To harness the power of Wav2Vec2 for Estonian speech recognition, follow these steps:

Set Up Your Environment:
- Ensure you have Python and the required libraries, including torch, torchaudio, and huggingface’s transformers, installed.
- Install necessary datasets from Common Voice.

Usage Instructions

Once your environment is set up, you can start using the Wav2Vec2 model with the following code:

import torch
import torchaudio
from datasets import load_dataset
from transformers import Wav2Vec2ForCTC, Wav2Vec2Processor

# Load data
test_dataset = load_dataset("common_voice", "et", split="test[:2%]")

# Load processor and model
processor = Wav2Vec2Processor.from_pretrained("vasilis/wav2vec2-large-xlsr-53-Estonian")
model = Wav2Vec2ForCTC.from_pretrained("vasilis/wav2vec2-large-xlsr-53-Estonian")

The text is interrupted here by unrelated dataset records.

/-- A store about to run, canonical, with every invariant. -/
theorem witness_invariant : (boot 0xF233).Inv ∧ ∃ t, step (boot 0xF233) = .next t := ⟨by decide, _, rfl⟩
theorem witness_memoryChanges : (regs { boot 0xF033 with i := 0x300 } [(0, 1)]).mem.wf = true ∧
    after (step (regs { boot 0xF033 with i := 0x300 } [(0, 1)])) (fun t =>
      t.mem.read 0x302 != (regs { boot 0xF033 with i := 0x300 } [(0, 1)]).mem.read 0x302) = true := by decide
theorem witness_displayChanges : Executes (boot 0x00E0) .op00E0 ∧
    after (step (boot 0x00E0)) (fun t => t.redraw != (boot 0x00E0).redraw && t.run != .halted) = true :=
  ⟨executes_of (by decide) (by decide) (w := 0x00E0) (by decide), by decide⟩
theorem witness_displayDraw : Executes (boot 0xD010) (.opDXYN 0 1 0) ∧
    after (step (boot 0xD010)) (fun t => t.run != .halted) = true :=
  ⟨executes_of (by decide) (by decide) (w := 0xD010) (by decide), by decide⟩
theorem witness_redrawKept : ({ boot 0x6005 with redraw := true } : State).redraw = true ∧
    ∃ t, step { boot 0x6005 with redraw := true } = .next t := ⟨rfl, _, rfl⟩
theorem witness_keys : (∃ t, stepWith 7 (boot 0xC1FF) = .next t) ∧ (∃ t, State.reset.loadProgram [1] = some t) :=
  ⟨⟨_, rfl⟩, ⟨_, rfl⟩⟩
theorem witness_notRead : ∃ t, step (boot 0xF018) = .next t := ⟨_, rfl⟩
theorem witness_noDraw : ∀ x nn, ¬ Executes State.reset (.opCXNN x nn) := by
  intro x nn h
  obtain ⟨_, w, hf, hd⟩ := h
  have : State.reset.fetch = some 0 := by decide
  rw [this] at hf
  injection hf with hf
  subst hf
  have : decode 0 = none := by decide
  rw [this] at hd
  contradiction
theorem witness_jumpToSelf : Executes (boot 0x1200) (.op1NNN 0x200) ∧ (0x200 : Addr).toNat = (boot 0x1200).pc.toNat :=
  ⟨executes_of (by decide) (by decide) (w := 0x1200) (by decide), by decide⟩
theorem witness_callFree : ({ State.reset with sp := 15 } : State).sp.val < 16 := by decide
theorem witness_callFull : ({ State.reset with sp := 16 } : State).sp.val = 16 := by decide
theorem witness_return : ({ State.reset with sp := 16 } : State).sp.val = (15 : Fin 16).val + 1 := by decide
theorem witness_returnEmpty : State.reset.sp.val = 0 := by decide
theorem witness_callReturn : ({ State.reset with sp := 15 } : State).sp.val < 16 ∧
    ∃ t u : State, exec (.op2NNN 0x300) { State.reset with sp := 15 } = .next t ∧ u.sp = t.sp ∧
      ∀ k : Fin 16, k.val = 15 → u.stack[k.val] = t.stack[k.val] :=
  ⟨by decide, _, _, rfl, rfl, fun _ _ => rfl⟩
/-- The same after a subroutine that called and returned: a dead slot above differs, the saved slot does not. -/
theorem witness_callReturnNested : ∃ t u : State, exec (.op2NNN 0x300) State.reset = .next t ∧ u.sp = t.sp ∧
    u.stack[1] ≠ t.stack[1] ∧ ∀ k : Fin 16, k.val = State.reset.sp.val → u.stack[k.val] = t.stack[k.val] :=
  ⟨_, { State.reset with stack := ((Vector.replicate 16 0).set 0 0x200).set 1 0x304, sp := 1 }, rfl, rfl, by decide, by decide⟩
theorem witness_skip : State.reset.reg 1 = 0 ∧ State.reset.reg 1 ≠ 5 := by decide
theorem witness_skipRegisters : State.reset.reg 1 = State.reset.reg 2 ∧
    (regs State.reset [(1, 9)]).reg 1 ≠ (regs State.reset [(1, 9)]).reg 2 := by decide
theorem witness_aluPlain : (1 : Reg) ≠ 15 ∧ (2 : Reg) ≠ 15 ∧ 255 = ((regs State.reset [(1, 255)]).reg 1).toNat ∧
    0 = ((regs State.reset [(1, 255)]).reg 2).toNat ∧ 0 = (if 255 + 0 > 255 then 1 else 0) ∧ 1 = (if 255 > 0 then 1 else 0) := by
  decide
theorem witness_aluFlag : 255 = ((regs State.reset [(15, 255)]).reg 15).toNat ∧ 1 = (if 255 + 255 > 255 then 1 else 0) ∧
    0 = (if 255 > 255 then 1 else 0) := by decide
theorem witness_bcd : ({ State.reset with i := 0xFFD } : State).mem.wf = true ∧
    ({ State.reset with i := 0xFFD } : State).i.toNat + 2 ≤ 4095 := by decide
theorem witness_block : ({ State.reset with i := 0xFF0 } : State).mem.wf = true ∧
    ({ State.reset with i := 0xFF0 } : State).i.toNat + (15 : Reg).val ≤ 4095 := by decide
theorem witness_storeThenLoad : ∃ t u : State, exec (.opFX55 15) { State.reset with i := 0xFF0 } = .next t ∧
    u.mem = t.mem ∧ u.i = ({ State.reset with i := 0xFF0 } : State).i :=
  ⟨_, { State.reset with mem := _, i := 0xFF0 }, rfl, rfl, rfl⟩
theorem witness_storeThenFetch : ∃ t u : State, exec (.opFX55 15) { State.reset with i := 0xFF0 } = .next t ∧
    (15 : Reg).val = (14 : Reg).val + 1 ∧ (15 : Reg).val ≤ (15 : Reg).val ∧ u.mem = t.mem ∧
    u.pc.toNat = ({ State.reset with i := 0xFF0 } : State).i.toNat + (14 : Reg).val :=
  ⟨_, { State.reset with mem := _, pc := 0xFFE }, rfl, rfl, by decide, rfl, by decide⟩
theorem witness_codeAccess : lastOffset (.opDXYN 0 0 2) = some 1 ∧ lastOffset (.opFX33 0) = some 2 ∧
    lastOffset (.opFX55 1) = some 1 ∧ lastOffset (.opFX65 1) = some 1 ∧
    4095 < ({ State.reset with i := 0xFFF } : State).i.toNat + 1 := by decide
theorem witness_codeKey : Instr.opEX9E 3 = .opEX9E 3 ∧ 15 < ((regs State.reset [(3, 16)]).reg 3).toNat := by decide
theorem witness_outOfRange : 4095 < ({ State.reset with i := 0xFFE } : State).i.toNat + 2 ∧
    4095 < ({ State.reset with i := 0xFFF } : State).i.toNat + (1 : Reg).val ∧
    1 ≤ (2 : Fin 16).val ∧ 4095 < ({ State.reset with i := 0xFFF } : State).i.toNat + (2 : Fin 16).val - 1 := by decide
theorem witness_keyDown : ((regs State.reset [(3, 15)]).reg 3).toNat ≤ 15 ∧
    ({ regs State.reset [(3, 15)] with key := 0x8000 } : State).key.getLsbD 15 = true ∧
    (regs State.reset [(3, 15)]).key.getLsbD 15 = false ∧ 15 < ((regs State.reset [(3, 16)]).reg 3).toNat := by decide
theorem witness_waitKey : (0x8000 : BitVec 16).getLsbD 15 = true ∧ (∀ j, j < 15 → (0x8000 : BitVec 16).getLsbD j = false) ∧
    (∀ k, k < 16 → State.reset.key.getLsbD k = false) := by decide
theorem witness_draw : ({ State.reset with i := 0xFFF } : State).i.toNat + (1 : Fin 16).val - 1 ≤ 4095 ∧ (0 : Fin 16).val = 0 := by
  decide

# Ensure audio input is sampled at 16kHz
resampler = torchaudio.transforms.Resample(48000, 16000)

# Preprocess audio files
def speech_file_to_array_fn(batch):
    speech_array, sampling_rate = torchaudio.load(batch["path"])
    batch["speech"] = resampler(speech_array).squeeze().numpy()
    return batch

test_dataset = test_dataset.map(speech_file_to_array_fn)

inputs = processor(test_dataset["speech"][:2], sampling_rate=16000, return_tensors="pt", padding=True)
with torch.no_grad():
    logits = model(inputs.input_values, attention_mask=inputs.attention_mask).logits
    predicted_ids = torch.argmax(logits, dim=-1)

print("Prediction:", processor.batch_decode(predicted_ids))
print("Reference:", test_dataset["sentence"][:2])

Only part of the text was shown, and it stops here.